----- DATA EXCERPTS

/-- Copies of a block with a SHARED source or destination have all reached S8 (R203). -/
def State.sharedCopiesOver (s : State) (bi : Nat) : Bool :=
  !s.copies.any fun c => c.blk == bi && c.st != .done && (c.srcs ++ c.dsts).any Span.isShared

/-- An access still in flight, which a save waits for: it has neither performed, been appended, trapped nor been held,
and is not a parked load. The counter load of a parked `waitc` is tested anew at restore. -/
def State.inFlight (s : State) (ai : Nat) : Bool :=
  let a := s.acc ai
  !a.isOver && a.st != .trapped && a.st != .held && a.st != .withdrawn && a.kind != .counter && !s.parkedLoad ai

/-- The conditions of SAVE (R242): a tile whose gather or scatter has trapped keeps its QT count, so that the save waits
for its resolution (R210). -/
def State.maySave (s : State) (bi : Nat) : Bool :=
  let b := s.block bi
  b.st == .placed && (s.living bi).all (fun wi => (s.wave wi).qt = 0) && s.sharedCopiesOver bi &&
    !((s.accsOf b.waves.contains).any fun ai => !(s.acc ai).uncomputed && s.inFlight ai) && b.ckptSeq.isNone

/-- A sleeper keeps its remaining count; a claim is queued again at restore (R26, R217). -/
def stopAway (clk : Nat) : Stop → Stop
  | .sleep u => .asleep (u - clk)
  | x => x

/-- The Felt layer takes the writes of these lines that have not drained, and then the state of these waves, as versions of
the open generation (R242, R264, R269). -/
def shadowNow (s : State) (die : Nat) (lines : LineKey → Bool) (waves : List Nat) : State :=
  let s := ((s.die die).persist.filter fun w => lines w.key).foldl (fun s w => drainAt s die w) s
  waves.foldl (fun s wi =>
    let b := s.waveBlock wi
    if s.endedWave wi then s
    else shadowWrite s die (.wave wi) [] (b.committed + 1) 2 (some b.handle) (some (.wave (s.wave wi)))) s

/-- One wave becomes SAVED (R242, R244, R253). -/
def saveWave (s : State) (wi : Nat) : State :=
  let clk := s.waveClk wi
  let s := dropClaims (leaveSlot (flushBr s wi) wi) wi
  let s := if (s.wave wi).halted then s.post (.halted wi) else s
  s.modWave wi fun w => { w with saved := true, issued := false, stop := stopAway clk w.stop }

/-- The block becomes SAVED, with its state in the Felt layer, and its slots, wave slots and shared memory are free (R242).
Sync records are not saved. DEDUCED, log 39. -/
def saveBlock (s : State) (bi : Nat) : State :=
  let s := withdrawAll s (s.block bi).waves.contains
  let live := s.living bi
  let s := shadowNow (live.foldl saveWave s) (s.block bi).die (LineKey.ofBlock bi (s.block bi).waves) live
  let now := s.tick
  s.modBlock bi fun b => { b with st := .saved, savedAt := now, recs := b.recs.map forgetRec, preempt := none, phaseStep := false }

/-- SAVE (R242). -/
def execSave (bi : Nat) (s : State) : Host.Outcome State Fault Refusal :=
  .next (if (s.block bi).preempt = some .save && s.maySave bi then saveBlock s bi else s)

/-! ### Discarding (R241, R320) -/

/-- What a wave had in flight is gone, and it leaves its slot. -/
def discardWave (s : State) (wi : Nat) : State :=
  let s := if (s.wave wi).resident then dropClaims (leaveSlot (traceStop s wi) wi) wi else s
  let acc (a : Acc) : Acc := if a.wave == wi && a.kind != .engine && !a.isOver then { a with st := .dropped } else a
  let tile (t : Tile) : Tile := if t.wave == wi && t.st != .done then { t with st := .dropped } else t
  let op (o : MemOp) : MemOp := if o.wave == wi && o.cls != some .copy then { o with counted := 0 } else o
  let s := s.tiles.foldl (fun s t => if t.wave == wi && t.isRunning then s.modPart t.part fun p => { p with idleSince := some (s.waveClk wi) }
    else s) s
  ({ s with accs := s.accs.map acc, tiles := s.tiles.map tile, ops := s.ops.map op }).modWave wi fun w =>
    { w with ended := true, saved := false, halted := false, slots := [], pend := [], issued := false, heldAcc := [] }

/-- A block is discarded: wave state, shared memory, its watermarks, side-buffer and log entries. -/
def discardBlock (s : State) (bi : Nat) (st : BlockState) : State :=
  let now := s.tick
  ((s.block bi).waves.foldl discardWave s).modBlock bi fun b =>
    { b with st := st, waves := [], shared := [], absent := [], wm := [], recs := [], preempt := none, preemptDue := none
             migrate := none, cancelDue := false, ckpt := [], ckptSeq := none, phaseStep := false, late := [], savedAt := now
             requeued := if st = .unstarted then some now else b.requeued }

/-- FLUSH_AND_RESTART (R241). -/
def execFlushAndRestart (bi : Nat) (s : State) : Host.Outcome State Fault Refusal :=
  .next (if (s.block bi).st == .placed && (s.block bi).preempt = some .flush && s.sharedCopiesOver bi then
      discardBlock s bi .unstarted
    else s)

/-! ### Cancelling (R320) -/

/-- Placed blocks of a cancelled launch are discarded once their SHARED copies have reached S8. -/
def discardCancelled (s : State) (li : Nat) : State :=
  (s.launch li).blocks.foldl (fun s bi =>
    let b := s.block bi
    if b.cancelled && b.st == .placed && s.sharedCopiesOver bi then discardBlock s bi .discarded else s) s

/-- A cancelled launch is over once its blocks have all ended or been discarded. DEDUCED, log 59. -/
def finishCancel (s : State) (li : Nat) : State :=
  let s := discardCancelled s li
  let isOver (b : Block) : Bool := b.st == .ended || b.st == .discarded
  if !(s.launch li).isOver && (s.launch li).blocks.all fun bi => isOver (s.block bi) then launchOver s li .cancelled else s

/-- What a cancel does to one block of the launch (R320). -/
def cancelBlock (s : State) (bi : Nat) : State :=
  match (s.block bi).st with
  | .placed => s.modBlock bi fun b => { b with cancelled := true }
  | .ended => s
  | .discarded => s
  | _ => discardBlock s bi .discarded

/-- A block of the launch is in migration. -/
def State.migrating (s : State) (li : Nat) : Bool := (s.launch li).blocks.any fun b => (s.block b).migrate.isSome

/-- Cancel a launch: unplaced blocks are removed, saved ones discarded, and placed ones discarded once they may be. In
migration the cancel waits for the restore (R246, R320). -/
def cancelLaunch (s : State) (li : Nat) : State :=
  if s.migrating li then
    (s.launch li).blocks.foldl (fun s bi => if (s.block bi).migrate.isSome then
      s.modBlock bi fun b => { b with cancelDue := true } else s) s
  else
    let s := s.modLaunch li fun l => { l with cut := true }
    finishCancel ((s.launch li).blocks.foldl cancelBlock s) li

/-- What migration held back takes effect: a cancel, or else a request (R246, R320). -/
def takeDue (s : State) (bi : Nat) : State :=
  let b := s.block bi
  if b.cancelDue then cancelLaunch (s.modBlock bi fun b => { b with cancelDue := false }) b.launch
  else match b.preemptDue with
    | some gang =>
      let m := s.preemptMode bi gang
      s.modBlock bi fun b => { b with preempt := some m, preemptDue := none }
    | none => s

/-- COMPLETE (S8). A cancelled block that waited for the copy is discarded. -/
def execComplete (ci : Nat) (s : State) : Host.Outcome State Fault Refusal :=
  let b := (s.copy ci).blk
  let t := completeCopy s ci
  .next (if (t.block b).cancelled then finishCancel t (t.block b).launch else t)

/-! ### Migration (R245, R246) -/

/-- ALLOW of a core (R293). -/
def State.allow (s : State) (die core : Nat) : Int := sext 16 (s.core die core).tallow.toNat

/-- A core of the block is more than 2 °C over its limit. -/
def State.tooHot (s : State) (b : Block) : Bool := b.cores.any fun c => s.allow b.die c < -8

/-- The block may be chosen, and its slices fit on these cores. -/
def State.mayMigrate (s : State) (bi cluster : Nat) (phys : List Nat) : Bool :=
  let b := s.block bi
  b.st == .placed && s.tooHot b && !(s.living bi).any (fun wi => (s.wave wi).halted) && b.preempt.isNone &&
    phys.all (fun c => !(cluster / 6 == b.die && b.cores.contains c) && 0 ≤ s.allow (cluster / 6) c) &&
    s.unreserved cluster b.launch b.lin && s.slicesFit b.launch (some bi) (cluster / 6) (s.savedQuotas bi) phys

/-- A block's QX is zero in every wave, and it holds no Deckle entry (R245). -/
def State.noCopies (s : State) (bi : Nat) : Bool :=
  (s.block bi).waves.all (fun wi => (s.wave wi).qx = 0) && !s.copies.any fun c => c.blk == bi && c.st != .done

/-- A block saved for migration is restored on the cores reserved for it. -/
def migrateHome (s : State) (bi : Nat) : State :=
  match (s.block bi).migrate with
  | none => s
  | some (cl, phys) =>
    let b := s.block bi
    if s.slicesFit b.launch (some bi) (cl / 6) (s.savedQuotas bi) phys then
      match takeTag s b.launch (cl / 6) with
      | some s => takeDue (restoreAt s bi (cl / 6) (cl % 6) phys) bi
      | none => s
    else s

/-- The mark is cleared, and nothing moves (R245). -/
def coolMark (s : State) (bi : Nat) : State :=
  takeDue (s.modBlock bi fun b => { b with migrate := none, preempt := none }) bi

/-- Marked blocks that have cooled before they were saved lose the mark. -/
def coolMarks (s : State) : State :=
  (List.range s.blocks.length).foldl (fun s bi =>
    let b := s.block bi
    if b.st == .placed && b.migrate.isSome && !s.tooHot b then coolMark s bi else s) s

/-- MIGRATION (R245): the block is marked and its cores reserved; the mark is cleared when the core has cooled; once no
copy of it is left its issue stops, and it is saved and restored. -/
def execMigration (bi cluster : Nat) (cores : List Nat) (s : State) : Host.Outcome State Fault Refusal :=
  .next (
    let b := s.block bi
    let phys := cores.map fun c => 16 * (cluster % 6) + c
    match b.migrate with
    | none =>
      if s.mayMigrate bi cluster phys then
        s.modBlock bi fun b => { b with migrate := some (cluster, phys) }
      else s
    | some _ =>
      if b.st == .saved then migrateHome s bi
      else if !s.tooHot b then coolMark s bi
      else if !s.noCopies bi then s
      else
        let s := s.modBlock bi fun b => { b with preempt := some .save }
        if s.maySave bi then migrateHome (saveBlock s bi) bi else s)

/-! ### Managed power gating (R269) -/

/-- Waves resident on a core. -/
def State.coreWaves (s : State) (die core : Nat) : List Nat :=
  (List.range s.waves.length).filter fun wi =>
    let w := s.wave wi
    w.resident && w.part.die == die && w.part.core == core

/-- MANAGED_POWER_GATING (R269): issue stops on the core. -/
def execManagedPowerGating (die core : Nat) (s : State) : Host.Outcome State Fault Refusal :=
  .next (if (s.core die core).gate == .on then
      let s := s.modCore die core fun c => { c with gate := .gating }
      withdrawAll s (s.coreWaves die core).contains
    else s)

/-- A wave's queues allow the cut. -/
def Wave.quiet (w : Wave) : Bool := w.ql = 0 && w.qs = 0 && w.qt = 0

/-- Sync records of the shared memory of a core do not outlast its power. -/
def dropRecs (s : State) (die core : Nat) : State :=
  let blocks := s.coreBlocks die core
  blocks.foldl (fun s bi =>
    s.modBlock bi fun b => { b with recs := b.recs.map fun r => if b.cores.getD (r.1 / 8192) 0 = core then forgetRec r else r }) s

/-- Lines of the memory that a core holds for its blocks: its slices, and the spill areas of its waves. -/
def State.coreLine (s : State) (die core : Nat) : LineKey → Bool
  | .shared b l => (s.block b).st == .placed && (s.block b).die == die && (s.block b).cores.getD (l / 8192) 96 == core
  | .spill w _ => (s.wave w).resident && (s.wave w).part.die == die && (s.wave w).part.core == core
  | _ => false

/-- GATING_CUT (R269): with every queue empty the state is shadowed and the power cut. DEDUCED, log 39. -/
def execGatingCut (die core : Nat) (s : State) : Host.Outcome State Fault Refusal :=
  .next (if (s.core die core).gate == .gating then
      let ws := s.coreWaves die core
      let s := withdrawAll s ws.contains
      if ws.all fun wi => (s.wave wi).quiet then
        let s := ws.foldl (fun s wi =>
          let clk := s.waveClk wi
          s.modWave wi fun w =>
            { w with stop := stopAway clk w.stop, focus := none, path := [], pathOpen := false, pathOvf := false }) (dropRecs s die core)
        let s := shadowNow s die (s.coreLine die core) ws
        s.modCore die core fun c =>
          { c with gate := .gated, fetch := []
                   parts := c.parts.map fun p => { p with busy := [] } }
      else s
    else s)

/-- What a wave takes up again when its core has power (R26, R269). -/
def ungateWave (s : State) (wi : Nat) : State :=
  let clk := s.waveClk wi
  let s := (reenter s wi).modWave wi fun w =>
    { w with gatecnt := w.gatecnt + 1, trace := { w.trace with needTs := w.trace.on } }
  if (s.wave wi).trapDue && !(s.wave wi).halted then dueTrap s wi
  else
    let s := match (s.wave wi).stop with
      | .asleep n => s.modWave wi fun w => { w with stop := .sleep (clk + n) }
      | _ => retestBar (retest s wi) wi
    if (s.wave wi).trapMode || (s.wave wi).halted then s else takeHeld s wi

/-- GATING_RESTORE (R269). -/
def execGatingRestore (die core : Nat) (s : State) : Host.Outcome State Fault Refusal :=
  .next (if (s.core die core).gate == .gated then
      (s.coreWaves die core).foldl ungateWave (s.modCore die core fun c => { c with gate := .on })
    else s)

end Sys2Proof.Machine
end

----------

*WHAT THIS TASK INVOLVES:*
In the records, how many lines include the string "restored"? The answer is that number alone.

*RESULT FOR THIS EXERCISE:*
2